**TO DO**
What is needed is each line of the data below that holds the string "setPstate".

[Collected data]
———

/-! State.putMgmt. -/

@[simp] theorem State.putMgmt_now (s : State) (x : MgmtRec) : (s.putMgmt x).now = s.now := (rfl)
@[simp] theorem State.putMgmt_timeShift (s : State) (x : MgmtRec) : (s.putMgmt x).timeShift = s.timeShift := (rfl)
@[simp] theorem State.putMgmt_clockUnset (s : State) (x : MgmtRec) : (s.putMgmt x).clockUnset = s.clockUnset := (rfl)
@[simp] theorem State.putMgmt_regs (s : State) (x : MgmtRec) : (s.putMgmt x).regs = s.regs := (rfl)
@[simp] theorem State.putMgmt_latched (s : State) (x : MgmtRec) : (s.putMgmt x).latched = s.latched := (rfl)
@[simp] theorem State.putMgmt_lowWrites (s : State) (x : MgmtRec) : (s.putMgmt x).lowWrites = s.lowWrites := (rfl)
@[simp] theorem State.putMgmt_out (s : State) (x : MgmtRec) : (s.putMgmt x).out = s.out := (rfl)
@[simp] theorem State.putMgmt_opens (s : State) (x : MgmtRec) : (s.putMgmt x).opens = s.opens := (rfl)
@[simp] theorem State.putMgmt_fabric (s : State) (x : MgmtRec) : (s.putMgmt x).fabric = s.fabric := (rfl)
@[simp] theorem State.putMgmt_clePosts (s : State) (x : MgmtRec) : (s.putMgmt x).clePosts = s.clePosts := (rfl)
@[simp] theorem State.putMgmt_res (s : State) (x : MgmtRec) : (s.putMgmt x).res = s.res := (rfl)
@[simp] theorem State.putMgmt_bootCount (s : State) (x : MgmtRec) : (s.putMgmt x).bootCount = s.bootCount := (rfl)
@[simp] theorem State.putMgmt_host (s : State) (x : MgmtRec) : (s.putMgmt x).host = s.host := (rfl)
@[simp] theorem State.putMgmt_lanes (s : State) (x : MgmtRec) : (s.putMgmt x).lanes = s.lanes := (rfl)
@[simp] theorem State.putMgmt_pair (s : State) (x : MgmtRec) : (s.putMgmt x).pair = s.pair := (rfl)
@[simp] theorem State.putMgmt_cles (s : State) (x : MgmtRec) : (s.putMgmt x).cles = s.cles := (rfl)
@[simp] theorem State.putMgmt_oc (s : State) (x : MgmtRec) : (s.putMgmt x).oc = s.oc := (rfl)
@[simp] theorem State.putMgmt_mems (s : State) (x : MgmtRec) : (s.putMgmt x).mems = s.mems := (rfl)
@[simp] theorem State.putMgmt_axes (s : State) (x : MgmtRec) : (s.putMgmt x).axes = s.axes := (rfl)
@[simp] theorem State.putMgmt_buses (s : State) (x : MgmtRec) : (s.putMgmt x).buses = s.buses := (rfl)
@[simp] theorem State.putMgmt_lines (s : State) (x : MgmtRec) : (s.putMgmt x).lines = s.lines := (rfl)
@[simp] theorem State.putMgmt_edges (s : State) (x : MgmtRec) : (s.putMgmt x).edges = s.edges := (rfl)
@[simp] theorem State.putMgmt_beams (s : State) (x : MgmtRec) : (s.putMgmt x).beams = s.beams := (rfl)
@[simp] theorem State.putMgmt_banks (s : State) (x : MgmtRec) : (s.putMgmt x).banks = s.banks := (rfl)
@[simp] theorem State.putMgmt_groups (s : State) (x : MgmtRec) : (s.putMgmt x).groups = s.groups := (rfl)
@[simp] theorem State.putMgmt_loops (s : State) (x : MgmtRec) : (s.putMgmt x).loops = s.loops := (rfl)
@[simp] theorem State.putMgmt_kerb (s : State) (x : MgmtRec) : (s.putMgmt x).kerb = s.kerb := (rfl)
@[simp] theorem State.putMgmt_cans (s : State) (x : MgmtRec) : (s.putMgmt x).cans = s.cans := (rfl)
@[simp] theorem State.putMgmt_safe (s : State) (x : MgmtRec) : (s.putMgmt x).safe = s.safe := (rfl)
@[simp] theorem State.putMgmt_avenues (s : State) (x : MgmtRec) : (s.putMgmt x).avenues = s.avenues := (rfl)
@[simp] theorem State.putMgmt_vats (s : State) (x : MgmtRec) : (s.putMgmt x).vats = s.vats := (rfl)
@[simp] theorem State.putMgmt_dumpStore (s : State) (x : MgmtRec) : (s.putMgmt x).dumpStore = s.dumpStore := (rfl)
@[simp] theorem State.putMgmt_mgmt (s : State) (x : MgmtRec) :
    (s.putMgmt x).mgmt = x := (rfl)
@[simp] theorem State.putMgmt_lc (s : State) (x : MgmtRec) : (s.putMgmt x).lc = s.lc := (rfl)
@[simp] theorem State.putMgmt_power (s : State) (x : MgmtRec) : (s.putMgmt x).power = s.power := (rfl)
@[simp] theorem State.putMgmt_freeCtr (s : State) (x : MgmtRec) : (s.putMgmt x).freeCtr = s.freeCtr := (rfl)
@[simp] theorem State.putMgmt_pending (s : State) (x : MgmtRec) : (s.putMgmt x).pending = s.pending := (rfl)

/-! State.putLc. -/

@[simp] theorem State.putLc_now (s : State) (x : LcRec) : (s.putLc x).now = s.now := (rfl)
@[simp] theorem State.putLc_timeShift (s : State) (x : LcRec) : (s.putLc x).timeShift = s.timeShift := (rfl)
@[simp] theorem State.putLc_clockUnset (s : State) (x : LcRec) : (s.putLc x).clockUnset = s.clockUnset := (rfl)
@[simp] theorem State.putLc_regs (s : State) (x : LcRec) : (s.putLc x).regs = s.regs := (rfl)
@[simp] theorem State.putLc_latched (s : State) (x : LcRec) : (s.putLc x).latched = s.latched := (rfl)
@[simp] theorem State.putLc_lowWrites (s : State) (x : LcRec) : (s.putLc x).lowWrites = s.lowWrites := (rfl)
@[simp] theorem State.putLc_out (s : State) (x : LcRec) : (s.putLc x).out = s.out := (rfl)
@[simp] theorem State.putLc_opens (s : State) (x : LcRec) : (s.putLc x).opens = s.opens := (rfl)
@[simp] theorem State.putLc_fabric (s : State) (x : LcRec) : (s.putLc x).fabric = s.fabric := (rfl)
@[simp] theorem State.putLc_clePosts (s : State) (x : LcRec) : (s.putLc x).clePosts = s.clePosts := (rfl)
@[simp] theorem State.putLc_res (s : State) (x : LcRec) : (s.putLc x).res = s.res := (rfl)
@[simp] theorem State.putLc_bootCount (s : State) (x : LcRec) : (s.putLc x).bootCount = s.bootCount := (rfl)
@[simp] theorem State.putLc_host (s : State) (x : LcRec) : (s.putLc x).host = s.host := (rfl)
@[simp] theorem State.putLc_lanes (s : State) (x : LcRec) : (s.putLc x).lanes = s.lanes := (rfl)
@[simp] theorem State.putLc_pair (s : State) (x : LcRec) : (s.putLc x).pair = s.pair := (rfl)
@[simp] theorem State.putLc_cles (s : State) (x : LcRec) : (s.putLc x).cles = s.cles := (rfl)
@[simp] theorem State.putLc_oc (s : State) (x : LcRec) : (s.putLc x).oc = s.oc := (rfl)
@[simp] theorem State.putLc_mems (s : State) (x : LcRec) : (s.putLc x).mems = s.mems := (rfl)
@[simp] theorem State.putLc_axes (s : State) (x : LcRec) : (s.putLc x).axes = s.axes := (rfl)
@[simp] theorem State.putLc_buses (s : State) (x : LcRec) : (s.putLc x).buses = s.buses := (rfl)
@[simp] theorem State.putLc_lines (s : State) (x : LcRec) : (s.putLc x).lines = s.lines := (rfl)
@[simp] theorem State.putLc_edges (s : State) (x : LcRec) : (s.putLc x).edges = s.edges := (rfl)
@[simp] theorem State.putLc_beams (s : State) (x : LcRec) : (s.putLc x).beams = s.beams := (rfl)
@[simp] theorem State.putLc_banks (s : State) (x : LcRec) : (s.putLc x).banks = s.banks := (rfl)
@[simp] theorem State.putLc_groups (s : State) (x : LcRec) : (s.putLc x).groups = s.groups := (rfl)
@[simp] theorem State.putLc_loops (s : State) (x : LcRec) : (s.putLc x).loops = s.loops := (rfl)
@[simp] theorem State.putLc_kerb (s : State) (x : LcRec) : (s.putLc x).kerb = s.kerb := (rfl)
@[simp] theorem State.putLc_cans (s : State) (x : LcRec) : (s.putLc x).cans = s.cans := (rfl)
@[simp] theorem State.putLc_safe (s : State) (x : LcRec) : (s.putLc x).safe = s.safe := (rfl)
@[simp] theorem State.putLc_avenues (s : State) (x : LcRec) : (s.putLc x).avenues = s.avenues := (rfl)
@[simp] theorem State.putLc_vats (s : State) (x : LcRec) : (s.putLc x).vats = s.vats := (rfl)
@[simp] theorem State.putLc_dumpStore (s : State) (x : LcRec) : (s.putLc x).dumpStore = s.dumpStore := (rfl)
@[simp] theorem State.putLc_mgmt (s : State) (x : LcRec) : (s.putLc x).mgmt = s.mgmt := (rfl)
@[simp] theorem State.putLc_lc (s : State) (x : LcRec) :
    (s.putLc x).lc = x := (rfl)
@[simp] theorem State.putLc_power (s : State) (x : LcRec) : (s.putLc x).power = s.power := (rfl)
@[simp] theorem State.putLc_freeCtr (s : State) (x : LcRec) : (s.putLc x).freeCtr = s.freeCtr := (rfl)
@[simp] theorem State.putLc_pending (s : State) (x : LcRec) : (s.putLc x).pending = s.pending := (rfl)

———

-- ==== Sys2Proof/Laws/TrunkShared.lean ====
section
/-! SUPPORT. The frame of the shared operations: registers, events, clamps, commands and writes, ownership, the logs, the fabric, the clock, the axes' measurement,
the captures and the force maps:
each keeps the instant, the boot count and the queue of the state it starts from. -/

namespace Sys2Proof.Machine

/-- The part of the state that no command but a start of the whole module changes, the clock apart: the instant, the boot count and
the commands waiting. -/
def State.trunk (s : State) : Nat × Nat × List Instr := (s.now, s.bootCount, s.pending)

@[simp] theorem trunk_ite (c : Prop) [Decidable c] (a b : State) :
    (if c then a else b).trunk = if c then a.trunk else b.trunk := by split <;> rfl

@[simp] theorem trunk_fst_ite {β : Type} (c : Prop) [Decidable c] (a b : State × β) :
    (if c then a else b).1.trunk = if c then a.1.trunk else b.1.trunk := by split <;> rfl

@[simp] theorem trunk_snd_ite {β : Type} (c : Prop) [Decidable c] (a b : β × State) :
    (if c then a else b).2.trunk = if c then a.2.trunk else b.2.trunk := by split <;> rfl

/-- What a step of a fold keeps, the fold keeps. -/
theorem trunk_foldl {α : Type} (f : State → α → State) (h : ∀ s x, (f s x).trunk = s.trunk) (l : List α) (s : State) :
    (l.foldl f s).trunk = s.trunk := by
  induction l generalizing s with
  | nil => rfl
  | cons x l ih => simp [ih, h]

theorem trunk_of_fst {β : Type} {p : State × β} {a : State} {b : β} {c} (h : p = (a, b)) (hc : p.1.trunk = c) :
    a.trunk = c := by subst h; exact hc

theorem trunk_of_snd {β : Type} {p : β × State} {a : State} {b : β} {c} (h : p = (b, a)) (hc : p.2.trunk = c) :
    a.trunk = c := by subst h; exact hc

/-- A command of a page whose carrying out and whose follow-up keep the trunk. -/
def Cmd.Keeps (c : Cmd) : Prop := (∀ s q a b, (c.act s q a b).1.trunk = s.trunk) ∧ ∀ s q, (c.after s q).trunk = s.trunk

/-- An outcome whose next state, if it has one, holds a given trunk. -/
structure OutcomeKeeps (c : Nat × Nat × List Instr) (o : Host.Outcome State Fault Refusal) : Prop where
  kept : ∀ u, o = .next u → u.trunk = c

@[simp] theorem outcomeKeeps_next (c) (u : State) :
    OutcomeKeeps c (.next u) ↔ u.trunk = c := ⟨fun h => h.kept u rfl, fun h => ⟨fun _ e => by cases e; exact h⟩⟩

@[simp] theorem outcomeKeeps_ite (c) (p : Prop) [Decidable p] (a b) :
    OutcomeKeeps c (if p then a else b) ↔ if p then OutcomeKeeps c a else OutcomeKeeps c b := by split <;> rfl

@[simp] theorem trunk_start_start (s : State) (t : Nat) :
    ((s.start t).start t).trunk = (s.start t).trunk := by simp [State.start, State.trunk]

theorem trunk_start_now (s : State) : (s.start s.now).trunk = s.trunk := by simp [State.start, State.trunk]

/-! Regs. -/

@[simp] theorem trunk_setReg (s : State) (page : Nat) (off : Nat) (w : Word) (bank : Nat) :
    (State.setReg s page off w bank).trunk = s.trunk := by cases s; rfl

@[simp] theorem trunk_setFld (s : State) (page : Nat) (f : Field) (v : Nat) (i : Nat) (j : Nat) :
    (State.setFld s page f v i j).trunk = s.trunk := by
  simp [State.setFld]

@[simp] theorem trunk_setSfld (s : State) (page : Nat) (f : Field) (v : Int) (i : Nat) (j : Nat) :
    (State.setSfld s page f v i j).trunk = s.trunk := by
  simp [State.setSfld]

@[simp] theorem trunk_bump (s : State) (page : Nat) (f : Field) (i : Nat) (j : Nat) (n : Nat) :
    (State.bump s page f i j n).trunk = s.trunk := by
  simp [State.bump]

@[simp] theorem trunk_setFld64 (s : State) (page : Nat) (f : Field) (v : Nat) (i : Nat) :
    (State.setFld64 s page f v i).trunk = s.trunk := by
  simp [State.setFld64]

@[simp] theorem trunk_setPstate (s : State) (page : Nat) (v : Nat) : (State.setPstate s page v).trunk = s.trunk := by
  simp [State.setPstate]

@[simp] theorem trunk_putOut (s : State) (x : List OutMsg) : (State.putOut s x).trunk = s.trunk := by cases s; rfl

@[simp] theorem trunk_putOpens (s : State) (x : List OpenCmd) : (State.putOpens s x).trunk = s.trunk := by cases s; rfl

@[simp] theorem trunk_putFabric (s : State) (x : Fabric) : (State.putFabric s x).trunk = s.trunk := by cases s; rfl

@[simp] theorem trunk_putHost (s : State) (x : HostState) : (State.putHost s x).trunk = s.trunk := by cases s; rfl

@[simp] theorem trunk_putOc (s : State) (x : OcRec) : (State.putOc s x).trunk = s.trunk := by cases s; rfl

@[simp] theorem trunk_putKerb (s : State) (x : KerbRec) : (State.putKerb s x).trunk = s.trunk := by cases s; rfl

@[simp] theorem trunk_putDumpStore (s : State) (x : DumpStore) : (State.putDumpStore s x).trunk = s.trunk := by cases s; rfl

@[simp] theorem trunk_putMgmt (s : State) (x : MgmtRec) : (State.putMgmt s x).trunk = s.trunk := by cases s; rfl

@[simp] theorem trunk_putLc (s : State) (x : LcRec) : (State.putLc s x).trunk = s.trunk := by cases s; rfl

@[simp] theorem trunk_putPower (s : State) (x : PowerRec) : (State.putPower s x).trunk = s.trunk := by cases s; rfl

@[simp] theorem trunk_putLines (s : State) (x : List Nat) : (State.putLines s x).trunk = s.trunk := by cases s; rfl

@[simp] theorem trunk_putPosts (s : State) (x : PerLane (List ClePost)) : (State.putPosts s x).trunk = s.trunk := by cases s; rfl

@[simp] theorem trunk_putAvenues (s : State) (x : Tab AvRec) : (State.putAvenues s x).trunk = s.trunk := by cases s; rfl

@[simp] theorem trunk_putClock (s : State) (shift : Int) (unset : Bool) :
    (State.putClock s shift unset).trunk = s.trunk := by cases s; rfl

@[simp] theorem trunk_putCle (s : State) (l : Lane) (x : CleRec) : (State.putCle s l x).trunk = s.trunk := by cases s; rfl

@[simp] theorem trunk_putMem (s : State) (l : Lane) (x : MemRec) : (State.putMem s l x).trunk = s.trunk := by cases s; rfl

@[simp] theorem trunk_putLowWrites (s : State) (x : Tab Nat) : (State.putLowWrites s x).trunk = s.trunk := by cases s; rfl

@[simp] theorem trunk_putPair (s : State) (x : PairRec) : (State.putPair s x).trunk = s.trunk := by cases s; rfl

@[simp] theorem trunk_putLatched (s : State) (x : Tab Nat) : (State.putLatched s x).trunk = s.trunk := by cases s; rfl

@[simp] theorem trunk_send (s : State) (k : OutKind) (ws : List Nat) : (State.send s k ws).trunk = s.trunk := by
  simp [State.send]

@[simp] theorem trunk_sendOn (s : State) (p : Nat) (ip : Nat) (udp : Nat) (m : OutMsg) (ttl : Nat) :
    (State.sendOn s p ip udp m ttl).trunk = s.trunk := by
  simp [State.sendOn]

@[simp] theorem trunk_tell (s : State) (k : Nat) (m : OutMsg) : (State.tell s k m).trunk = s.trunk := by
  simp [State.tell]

———

**PROBLEM SOLUTION**
@[simp] theorem trunk_setPstate (s : State) (page : Nat) (v : Nat) : (State.setPstate s page v).trunk = s.trunk := by
  simp [State.setPstate]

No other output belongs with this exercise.